Towards Improving Environmental Sanitation in Anambra

The rate of indiscriminate urinating, refuse dumping and indifference towards environmental sanitation in Anambra State can easily make a newcomer to the state question whether the state knows the meaning of sanitation, least of all, observing it.

Last Saturdays of every month have been mapped out as the General Environmental Sanitation Days in Anambra State, with the exercise lasting for three hours – 7am to 10am. However, it is more like no real sanitation happens on such days as the conditions of the street, gutters and roads stay same: dirty and abhorring, even the next hour after the sanitation.

It is quite awful that anyone who walks along the popular Aroma Junction Flyover in Awka, capital city of Anambra State, along Enugu-Onitsha Express Way, can hardly breathe properly without being brutally assailed by contaminated air, reeking of human excreta, water waste, garbage, as well as cow dung.

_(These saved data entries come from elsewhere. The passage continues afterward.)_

-- ==== Sys2Proof/Machine/Geometry.lean ====
section
/-!
DEFINITION. Sys2Proof/Machine/Geometry.lean: what an engine operation's snapshot asks for (R153, R274, R278, R280, R283, R286), the
steps it takes and what they leave in KBLK, RGRP and POS, and the transfer step of MROT (R157, R276).
-/

namespace Sys2Proof.Machine

/-! ## The snapshot -/

/-- A register of an operation's snapshot, a field of it, and an address in two of them. -/
def ecAt (ec : List Word) (k : Nat) : Word := ec.getD k 0
def ecField (ec : List Word) (k hi lo : Nat) : Nat := (ecAt ec k).toNat / 2 ^ lo % 2 ^ (hi - lo + 1)
def ecAddr (ec : List Word) (k : Nat) : DWord := ecAt ec (k + 1) ++ ecAt ec k

/-! ## Geometry (R153, R274, R278, R280, R283, R286) -/

def aFmt (ec : List Word) : Nat := ecField ec 0 5 0
def bFmt (ec : List Word) : Nat := ecField ec 0 13 8
def oFmt (ec : List Word) : Nat := ecField ec 0 21 16
def ecRnd (ec : List Word) : Nat := ecField ec 0 26 24
def ecSat (ec : List Word) : Bool := (ecAt ec 0).getLsbD 27
def ecFresh (ec : List Word) : Bool := (ecAt ec 0).getLsbD 29
def aBank (ec : List Word) : Nat := ecField ec 0 28 28
def ecK (ec : List Word) : Nat := ecField ec 1 27 15
def ecN (ec : List Word) : Nat := ecField ec 1 14 8
def ecM (ec : List Word) : Nat := ecField ec 1 7 0

/-- The checks of R274, each on the fields it names. -/
def stdFmt (hi f : Nat) : Bool := 1 ≤ f && f ≤ hi
def rndOk (ec : List Word) : Bool := ecRnd ec != 5 && ecRnd ec != 6
def mxeReserved (ec : List Word) : Bool := (ecAt ec 0 &&& 0xC0C0C0C0) == 0 && (ecAt ec 1) >>> 28 == 0
def mxeKN (ec : List Word) : Bool := 1 ≤ ecK ec && ecK ec ≤ 4096 && 1 ≤ ecN ec && ecN ec ≤ 64
def mxeM (ec : List Word) : Bool := 1 ≤ ecM ec && ecM ec ≤ 128
def mxeScaledK (ec : List Word) : Bool := !isScaled (aFmt ec) || ecK ec % 32 == 0
def mxeTile (ec : List Word) : Bool :=
  mxeReserved ec && stdFmt 28 (aFmt ec) && stdFmt 28 (bFmt ec) && stdFmt 22 (oFmt ec) && rndOk ec && mxeKN ec && mxeM ec &&
    mxeScaledK ec

/-- The checks of R278. -/
def rxeOk (ec : List Word) : Bool :=
  let res (f : Nat) : Bool := 20 ≤ f && f ≤ 22
  (ecAt ec 0 &&& 0xD0C0C0C0) == 0 && (ecAt ec 1) >>> 28 == 0 && res (aFmt ec) && res (bFmt ec) && stdFmt 19 (oFmt ec) &&
    rndOk ec && 1 ≤ ecK ec && ecK ec ≤ 2048 && 1 ≤ ecN ec && ecN ec ≤ 32 && 1 ≤ ecM ec && ecM ec ≤ 64

/-- The checks of R283 and R284 for GCONV. -/
def gconvOk (ec : List Word) : Bool :=
  (ecAt ec 0 &&& 0xF0C0FFC0) == 0 && stdFmt 28 (aFmt ec) && stdFmt 28 (oFmt ec) && rndOk ec &&
    (!(isScaled (aFmt ec) || isScaled (oFmt ec)) || (ecAt ec 4).toNat % 32 == 0)

/-- The checks of R286. -/
def lxeOk (ec : List Word) : Bool :=
  let f := aFmt ec
  (ecAt ec 0 &&& 0xF8FFFFC0) == 0 && (f == 1 || (11 ≤ f && f ≤ 13)) && rndOk ec && (ecAddr ec 2).toNat % 64 == 0 &&
    (ecAddr ec 5).toNat % 64 == 0 && ecAt ec 4 != 0 && (ecAt ec 4).toNat % 4096 == 0 && (ecAt ec 7) >>> 16 == 0

/-- K-blocks of a depth, and row groups of 8. -/
def kBlocks (ec : List Word) (deep : Nat) : Nat := (ecK ec + deep - 1) / deep
def rowGroups (m : Nat) : Nat := (m + 7) / 8

/-- The rows of a bank that MDRAIN writes: the first, and how many (R277). -/
def drainRows (o : EngineOp) : Nat × Nat :=
  if o.y.toNat = aBank o.ec then (0, min (ecM o.ec) 64) else (64, ecM o.ec - 64)

/-- The parity and the banks of an MROT (R276). -/
def rotBanks (o : EngineOp) : Nat × Nat × Nat × Nat :=
  let w := ecAt o.ec 11
  let n (i : Nat) := w.toNat / 2 ^ (4 * i) % 16
  if w.getLsbD 16 then (n 0, n 1, n 2, n 3) else (n 1, n 0, n 3, n 2)

/-- The bytes GCONV writes, and the bytes it reads. -/
def gconvBytes (o : EngineOp) : Nat := rowBytes (oFmt o.ec) (ecAt o.ec 4).toNat
def gconvSource (o : EngineOp) : Nat := rowBytes (aFmt o.ec) (ecAt o.ec 4).toNat

/-- The memory lines a span touches. -/
def outLines (va : DWord) (n : Nat) : Nat := if n = 0 then 0 else (va.toNat % 64 + n + 63) / 64

/-- The steps of an operation (R150, R275 to R286). -/
def EngineOp.total (o : EngineOp) : Nat :=
  match o.kind with
  | .mlds | .mswap | .mzero | .rlds => 1
  | .mstream => rowGroups (ecM o.ec)
  | .mtile => kBlocks o.ec 64 * rowGroups (ecM o.ec)
  | .mrot => kBlocks o.ec 64 * rowGroups (ecM o.ec) + 1
  | .mdrain => rowGroups (drainRows o).2
  | .rtile => (kBlocks o.ec 32 - o.x.toNat) * rowGroups (ecM o.ec)
  | .rconv => rowGroups (ecM o.ec)
  | .gconv => outLines (ecAddr o.ec 5) (gconvBytes o)
  | .ggath => outLines (ecAddr o.ec 5) ((ecAt o.ec 4).toNat * (ecAt o.ec 7).toNat)
  | .gcopy => o.leaves
  | .hdigest => (ecAt o.ec 4).toNat / 136 + 1
  | .hingest => (ecAt o.ec 4).toNat
  | .allReduce => (ecAt o.ec 4).toNat / 4096

/-- The k-block and the row group of step n, for the classes that have them. DESIGN CHOICE (log entry 71): the transfer step of an
MROT counts as row group 0 of the k-block after its last, of which KBLK and POS hold the low six bits (`posWord`); a step g of an
MDRAIN as row group g of k-block 0. -/
def EngineOp.place (o : EngineOp) (n : Nat) : Option (Nat × Nat) :=
  let g := rowGroups (ecM o.ec)
  match o.kind with
  | .mlds | .rlds => some (o.x.toNat, 0)
  | .mstream => some (o.x.toNat, n)
  | .mtile | .mrot => some (n / g, n % g)
  | .rtile => some (o.x.toNat + n / g, n % g)
  | .mdrain | .rconv => some (0, n)
  | _ => none

/-- Whether POS counts the steps completed (R153). -/
def EngineOp.counts (o : EngineOp) : Bool :=
  match o.kind with
  | .gconv | .ggath | .gcopy | .hdigest | .hingest | .allReduce => true
  | _ => false

/-- POS of a k-block and a row group (R153): six bits and four. -/
def posWord (j g : Nat) : Word := BitVec.ofNat 32 (j % 64 * 64 + g % 16 * 4)

/-- POS for step n, kept where the operation has none. -/
def EngineOp.posAt (o : EngineOp) (n : Nat) (old : Word) : Word :=
  match o.place n with
  | some (j, g) => posWord j g
  | none => if o.counts then BitVec.ofNat 32 n else old

/-- The record of the last completed step (R158, R153). DESIGN CHOICE (log entry 71): KBLK and RGRP keep their former values
after steps that have no k-block and row group. -/
def recordStep (l : Lease) (o : EngineOp) : Lease :=
  match o.place (o.steps - 1) with
  | some (j, g) =>
    if 0 < o.steps then { l with kblk := BitVec.ofNat 6 j, rgrp := BitVec.ofNat 4 g, pos := posWord j g } else l
  | none => if o.counts then { l with pos := BitVec.ofNat 32 o.steps } else l

/-! ## The transfer step of MROT (R157, R276) -/

/-- The lines of an MROT's transfer step: 256 of A go west, then 256 of B go north (R157, R276). -/
def rotateLines : Nat := 512

/-- The move of line i of a transfer step: the core and the bank it comes from, the core and the bank it goes to. -/
structure Move where
  src : Nat
  srcBank : Nat
  dst : Nat
  dstBank : Nat
  line : Nat

/-- The keys of the line and of the place it goes to. -/
def Move.from_ (m : Move) : Nat := localKey m.src (m.srcBank * 0x4000 + 64 * m.line)
def Move.to_ (m : Move) : Nat := localKey m.dst (m.dstBank * 0x4000 + 64 * m.line)

def rotateMove (st : State) (o : EngineOp) (i : Nat) : Option Move :=
  let core := coreOf (o.thread % 4096)
  let seg := (st.core core).rseg
  let (a1, a, b1, b) := rotBanks o
  if i < 256 then (neighbour core seg 27).map (fun west => { src := core, srcBank := a1, dst := west, dstBank := a, line := i })
  else (neighbour core seg 24).map (fun north => { src := core, srcBank := b1, dst := north, dstBank := b, line := i - 256 })

/-- Line i of the transfer step goes, poisoned where it has come to have an uncorrectable error (R428); the neighbour's buffer
is whole with the last of its lines. -/
def rotateLine (st : State) (o : EngineOp) (i : Nat) : State :=
  match rotateMove st o i with
  | none => st
  | some m =>
    let st := if st.bridge.poisoned.contains (m.from_ / 64) then poison st (m.to_ / 64) else st
    let st := writeThere st (clusterOf m.dst + 1) m.to_ 64 (memRead st.mem m.from_ 64) (BitVec.allOnes 512)
      (st.cluster (clusterOf m.src)).clock
    let c := st.core m.dst
    if i = 255 then st.setCore m.dst { c with arrivedA := c.arrivedA ++ [m.dstBank] }
    else if i = 511 then st.setCore m.dst { c with arrivedB := c.arrivedB ++ [m.dstBank] }
    else st

/-- The lines of a transfer step that have not gone. -/
def rotateRest (st : State) (o : EngineOp) : State :=
  ((List.range rotateLines).drop o.moved).foldl (fun st i => rotateLine st o i) st

end Sys2Proof.Machine
end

Business operators and other road users, indiscriminately mess up the drainage by converting it to dumpsters. Every corner of the flyover has become urinaries and drainages stuffed with different categories of waste that they can hardly carry out their functions during rainfalls.

The same goes for the students, residential area at Nnamdi Azikiwe University Permanent Site, Ifite Awka, consisting of students’ lodges/hostels, business centres, shops and some parts of the university. The environment there is so dirty that it can constitute a health hazard.

Business operators and road users who are mostly students, also constitute a great nuisance on the road and no environmental sanitation ever goes on there, just as in so many other places in the state.

The Anambra State Ministry of Environment and the Anambra State Government should step up their game and intensify the implementation of the state’s sanitation laws.

We exhort government to enforce the new policy of house to house removal of refuse by approved contractors or revert to designated dump sites.

It will also contribute to revenue generation by the government and compel obedience to the sanitation laws if government attaches fines to penalize defaulters of the sanitation laws. This will not only improve the condition of our environment and prevent road damages, but restore the sense of responsibility towards environmental sanitation in the citizenry.

Again the body charged with the responsibility of waste management should make efforts to place more waste disposal bins at locations where they will be easily accessible to people. They should also monitor the road sweepers to determine how well they carry out their duties as some of them often sweep the garbage collected inside the gutters.

Government should also erect toilet facilities in required public places and also encourage large scale business operators such as motor parks, fuel stations, plazas and even religious institutions, to do the same so as to provide enough convenience facilities for road users.

Schools are as well encouraged to imbibe the culture of environmental sanitation in their students by teaching them to do it by themselves in their schools from time to time, as this will give them a sense of cleanliness in whatever environment they find themselves.

Indeed, the task of creating a clean environment is a task for all.